First, this has little to do with "freedom" and everything to do with separation of powers. The court did not hold that Jefferson's constitutional rights were violated. Instead, they held that the search constituted an abuse of executive authority committed against the legislative branch.
Secondly, this has nothing to do with overzealous FBI agents. To my knowledge, these issues have NEVER been ruled on before by ANY appeals court. They are so far removed from the ordinary concerns of FBI investigators as to be irrelevant. Being novel, these legal issues had no clear resolution at the time of the search. As a result, there has never, ever been a ruling on the applicability of the exclusionary rule to a search thrown out due to the speech and debate clause. Again, this is new territory. The search could be held illegal but, since no constitutional rights were violated, a court could easily find it inappropriate to invoke the exclusionary rule.
Besides, only the D.C. Circuit has ruled on this. It's likely headed for the Supreme Court, and they may disagree.

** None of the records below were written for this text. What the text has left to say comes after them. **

/-- A STR trigger at the head of the queue of core n starts (08_stream_ops.md R217, R218): f has the operands o, o2, the
value, and the entry. -/
def strStart (s : State) (n : Nat) (i : Instr) (p : Option RPort) (f : Word → Word → Val → Entry → StrRes) : State :=
  let c := s.core n
  match c.headTrig .str i with
  | none => s
  | some (en, v) =>
    if !strRange c.ctx.str.sprec i v.toScalar then s.setCore n (c.trapHead .str en Cause.ILLEGAL_OPERAND 0)
    else
      match f (c.op .str).o.toScalar (c.op .str).o2.toScalar v en with
      | .wait => s
      | .trap k a => s.setCore n (c.trapHead .str en k a)
      | .ok t r fl b =>
        s.setCore n ({ c.popHead .str with
            ctx := { (c.popHead .str).ctx with str := t }, beats := c.beatsPlus b,
            bad := c.bad.after c.ctx.str i (c.op .str).o.toScalar v.toScalar }.launchResult
          en .str (match r with | some _ => p | none => none) (r.getD (.s 0)) fl false)

/-- A STR trigger at the current core. -/
def strRun (i : Instr) (p : Option RPort) (f : Str → Word → Word → Val → Entry → StrRes) (s : State) : Res :=
  .next (strStart s s.cur i p (f s.me.ctx.str))

/-- A configuration trigger: a field of R194 (08_stream_ops.md R239). -/
def strCfg (i : Instr) (f : Str → Word → Str) (s : State) : Res :=
  strRun i none (fun t _ _ v _ => .ok (f t v.toScalar) none 0 0) s

/-- A memory push: its waits, its checks, then what it writes (08_stream_ops.md R220 to R225).  qs: the blocks it reads. -/
def pushRun (s : State) (p : PushCtl) (qs : List Nat) (tag : Nat) (f : List (List (List Byte)) → StrRes) : StrRes :=
  if s.me.pushWaits (s.poolOf s.cur) s.cur tag (p.lines (s.poolOf s.cur) s.cur qs) then .wait
  else
    match pushFault s s.cur p qs with
    | some (k, a) => .trap k a
    | none => f (pushBlocks s s.cur p qs)

/-- pusha and pushb (08_stream_ops.md R221, R225). -/
def pushMem (s : State) (sideB : Bool) (t : Str) (o o2 : Word) (v : Val) (en : Entry) : StrRes :=
  match (if sideB then t.cmap else none) with
  | some m =>
    (match pushCtl false (some m.kext) o o2 v.toScalar with
     | none => .trap Cause.ILLEGAL_OPERAND 0
     | some p => pushRun s p m.slots en.tag (fun bl => .ok (t.pushMapped m p bl).1 none (t.pushMapped m p bl).2 0))
  | none =>
    match pushCtl false none o o2 v.toScalar with
    | none => .trap Cause.ILLEGAL_OPERAND 0
    | some p =>
      pushRun s p (List.range ((p.kext + 31) / 32)) en.tag (fun bl => .ok (t.push sideB p bl).1 none (t.push sideB p bl).2 0)

/-- pushak (08_stream_ops.md R224): it examines the blocks up to the one it stops in.  While a line of these blocks waits for
an older store (R222) the loop is not settled and the push waits; once none does, no other block can be examined. -/
def pushCompact (s : State) (t : Str) (o o2 : Word) (v : Val) (en : Entry) : StrRes :=
  match pushCtl true none o o2 v.toScalar with
  | none => .trap Cause.ILLEGAL_OPERAND 0
  | some p =>
    let all := pushBlocks s s.cur p (List.range ((p.kext + 31) / 32))
    let r := akLoop (t.keeps p all) p.kext 513 p.kskip [] []
    let last := min r.1 (p.kext - 1) / 32
    let qs := (List.range (last + 1)).filter (fun q => decide (p.kskip / 32 ≤ q))
    pushRun s p qs en.tag (fun _ => .ok (t.pushak p all r).1 (some (.s (BitVec.ofNat 64 r.1))) (t.pushak p all r).2 0)

/-- pushav and pushbv (08_stream_ops.md R226, R227). -/
def pushVec (sideB : Bool) (t : Str) (o : Word) (v : Val) : StrRes :=
  let bank := t.target sideB (o.getLsbD 1)
  let ln := (o.extractLsb' 8 7).toNat
  let b := v.toVec
  let u := t.setLine bank ln (fun k => (t.laneDigit sideB (lane b k)).1)
  let u := { u with hdr := u.hdr.fill 0 (bank * 512 + ln * 4) 4 (fun _ => 0x01FC) }
  let u := if sideB then u else { u.setTags bank defaultTags with cmap := none }
  .ok u none (orAll 128 (fun k => (t.laneDigit sideB (lane b k)).2)) 0

/-- shift (08_stream_ops.md R228). -/
def shiftA (t : Str) (v : Val) : Str × Byte :=
  let b := v.toVec
  let bank := t.abank
  ({ t with cmap := none, edge := t.edge.fill Dig.dead (bank * 16384) 16384 (fun x =>
      if x % 128 = 127 then (t.laneDigit false (lane b (x / 128))).1 else t.edge.get Dig.dead (bank * 16384 + x + 1)) },
    orAll 128 (fun i => (t.laneDigit false (lane b i)).2))

/-- The status word of str.stat (08_stream_ops.md R233). -/
def Str.status (t : Str) : Word :=
  BitVec.ofNat 64 (t.sbeat.toNat + (if t.stop then 2 ^ 32 else 0) + (if t.tie then 2 ^ 33 else 0)
    + (if t.cmap.isSome then 2 ^ 34 else 0) + t.bsel.toNat * 2 ^ 35)

/-- The value of str.cnt (08_stream_ops.md R237). -/
def Str.cntValue (t : Str) (b : Word) : Word :=
  let x := (b.extractLsb' 0 14).toNat
  if b.getLsbD 16 then BitVec.ofInt 64 (t.count t.cbank x)
  else (t.cnt.get 0 (t.cbank * 65536 + x * 4 + (b.extractLsb' 14 2).toNat)).signExtend 64

/-- STR_PUSHA (08_stream_ops.md R221). -/
def execStrPusha (m : Mv) (s : State) : Res :=
  strRun (.strPusha m) none (fun t o o2 v en => pushMem s false t o o2 v en) s

/-- STR_PUSHB (08_stream_ops.md R221). -/
def execStrPushb (m : Mv) (s : State) : Res :=
  strRun (.strPushb m) none (fun t o o2 v en => pushMem s true t o o2 v en) s

/-- STR_PUSHAV (08_stream_ops.md R227). -/
def execStrPushav (m : Mv) (s : State) : Res :=
  strRun (.strPushav m) none (fun t o _ v _ => pushVec false t o v) s

/-- STR_PUSHBV (08_stream_ops.md R227). -/
def execStrPushbv (m : Mv) (s : State) : Res :=
  strRun (.strPushbv m) none (fun t o _ v _ => pushVec true t o v) s

/-- STR_PUSHAK (08_stream_ops.md R224). -/
def execStrPushak (m : Mv) (s : State) : Res :=
  strRun (.strPushak m) (some .strR) (fun t o o2 v en => pushCompact s t o o2 v en) s

/-- STR_BANK (08_stream_ops.md R229). -/
def execStrBank (m : Mv) (s : State) : Res :=
  strCfg (.strBank m) (fun t b => { t with bsel := b.extractLsb' 0 3 }) s

/-- STR_BEAT (08_stream_ops.md R230). -/
def execStrBeat (m : Mv) (s : State) : Res :=
  strRun (.strBeat m) none (fun t _ _ _ _ =>
    if t.slenBad then .trap Cause.SLEN_RANGE 0
    else if s.me.beatBad then .trap Cause.ECC_ACC 0
    else .ok t.beat.1 none t.beat.2 1) s

/-- STR_RUN (08_stream_ops.md R231). -/
def execStrRun (m : Mv) (s : State) : Res :=
  strRun (.strRun m) none (fun t _ _ _ _ =>
    if t.slenBad then .trap Cause.SLEN_RANGE 0
    else if s.me.runBad then .trap Cause.ECC_ACC 0
    else .ok t.runBeats.1 none t.runBeats.2.1 t.runBeats.2.2) s

/-- STR_SHIFT (08_stream_ops.md R228). -/
def execStrShift (m : Mv) (s : State) : Res :=
  strRun (.strShift m) none (fun t _ _ v _ =>
    if s.me.shiftBad then .trap Cause.ECC_ACC 0
    else .ok (shiftA t v).1 none (shiftA t v).2 0) s

/-- STR_FOLD (08_stream_ops.md R234). -/
def execStrFold (m : Mv) (s : State) : Res :=
  strRun (.strFold m) none (fun t _ _ _ _ =>
    if t.slenBad then .trap Cause.SLEN_RANGE 0
    else if s.me.foldBad then .trap Cause.ECC_ACC 0
    else .ok t.fold.1 none t.fold.2 0) s

/-- STR_DRAIN (08_stream_ops.md R235). -/
def execStrDrain (m : Mv) (s : State) : Res :=
  strRun (.strDrain m) (some .strVr) (fun t _ _ v _ =>
    let row := (v.toScalar.extractLsb' 0 7).toNat
    if s.me.drainBad v.toScalar then .trap Cause.ECC_ACC 0
    else .ok t (some (.v (ofLanes (fun j => BitVec.ofNat 32 (t.drainEl fp32 row j).1))))
      (orAll 128 (fun j => (t.drainEl fp32 row j).2)) 0) s

/-- STR_DRAINBF (08_stream_ops.md R235). -/
def execStrDrainbf (m : Mv) (s : State) : Res :=
  strRun (.strDrainbf m) (some .strVr) (fun t _ _ v _ =>
    let row := (v.toScalar.extractLsb' 0 7).toNat
    if s.me.drainBad v.toScalar then .trap Cause.ECC_ACC 0
    else .ok t (some (.v (ofHalves (fun j => if j < 128 then BitVec.ofNat 16 (t.drainEl bf16 row j).1 else 0))))
      (orAll 128 (fun j => (t.drainEl bf16 row j).2)) 0) s

/-- STR_CLRA (08_stream_ops.md R236). -/
def execStrClra (m : Mv) (s : State) : Res :=
  strRun (.strClra m) none (fun t _ _ _ _ => .ok { t with acc := [], anan := [] } none 0 0) s

/-- STR_CLRC (08_stream_ops.md R236). -/
def execStrClrc (m : Mv) (s : State) : Res :=
  strRun (.strClrc m) none (fun t _ _ v _ => .ok (t.clearBank (if v.toScalar.getLsbD 0 then 1 - t.cbank else t.cbank)) none 0 0) s

/-- STR_CNT (08_stream_ops.md R237). -/
def execStrCnt (m : Mv) (s : State) : Res :=
  strRun (.strCnt m) (some .strR) (fun t _ _ v _ =>
    if s.me.cntBad v.toScalar then .trap Cause.ECC_ACC 0
    else .ok t (some (.s (t.cntValue v.toScalar))) 0 0) s

/-- STR_SLEN (08_stream_ops.md R239). -/
def execStrSlen (m : Mv) (s : State) : Res :=
  strCfg (.strSlen m) (fun t b => { t with slen := b.extractLsb' 0 9 }) s

/-- STR_SPREC (08_stream_ops.md R239). -/
def execStrSprec (m : Mv) (s : State) : Res :=
  strCfg (.strSprec m) (fun t b => { t with sprec := b.extractLsb' 0 3 }) s

/-- STR_SEEDA (08_stream_ops.md R239). -/
def execStrSeeda (m : Mv) (s : State) : Res :=
  strCfg (.strSeeda m) (fun t b => { t with seeda := b.extractLsb' 0 4 }) s

/-- STR_SEEDB (08_stream_ops.md R239). -/
def execStrSeedb (m : Mv) (s : State) : Res :=
  strCfg (.strSeedb m) (fun t b => { t with seedb := b.extractLsb' 0 4 }) s

/-- STR_SMODE (08_stream_ops.md R239). -/
def execStrSmode (m : Mv) (s : State) : Res :=
  strCfg (.strSmode m) (fun t b => { t with smode := b.getLsbD 0 }) s

/-- STR_STHR (08_stream_ops.md R239). -/
def execStrSthr (m : Mv) (s : State) : Res :=
  strCfg (.strSthr m) (fun t b => { t with sthr := b.extractLsb' 0 4 }) s

/-- STR_REFEXP (08_stream_ops.md R239). -/
def execStrRefexp (m : Mv) (s : State) : Res :=
  strCfg (.strRefexp m) (fun t b => { t with refexp := b.extractLsb' 0 10 }) s

/-- STR_DIGIT (08_stream_ops.md R239). -/
def execStrDigit (m : Mv) (s : State) : Res :=
  strCfg (.strDigit m) (fun t b => { t with dsel := b.extractLsb' 0 2 }) s

/-- STR_CKINT (08_stream_ops.md R239). -/
def execStrCkint (m : Mv) (s : State) : Res :=
  strCfg (.strCkint m) (fun t b => { t with ckint := b.extractLsb' 0 9 }) s

/-- STR_MGN (08_stream_ops.md R239). -/
def execStrMgn (m : Mv) (s : State) : Res :=
  strRun (.strMgn m) none (fun t o _ v _ =>
    if 15 < o.toNat then .trap Cause.ILLEGAL_OPERAND 0
    else .ok { t with mgn := t.mgn.set 0 o.toNat (v.toScalar.extractLsb' 0 17) } none 0 0) s

/-- STR_CPAIR (08_stream_ops.md R239). -/
def execStrCpair (m : Mv) (s : State) : Res :=
  strCfg (.strCpair m) (fun t b => { t with cpair := b.extractLsb' 0 28 }) s

/-- STR_STAT (08_stream_ops.md R233). -/
def execStrStat (m : Mv) (s : State) : Res :=
  strRun (.strStat m) (some .strR) (fun t _ _ _ _ => .ok t (some (.s t.status)) 0 0) s

end Sys2Proof.Machine
end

As for the suggestion that Jefferson was "singled out" because he's black, that's just plain ridiculous. There are countless white Congressmen who are and have been the subject of investigations for corruption. In any event, the investigation of Jefferson started back in 2005 when an investor in an African tech project (one which had been boosted by Jefferson) went to the FBI and claimed they had been defrauded. As the investigation proceeded, evidence started to implicate Jefferson. If there's a racist motive anywhere in that narrative, I'd love to hear it. Otherwise it just sounds like paranoid race-baiting.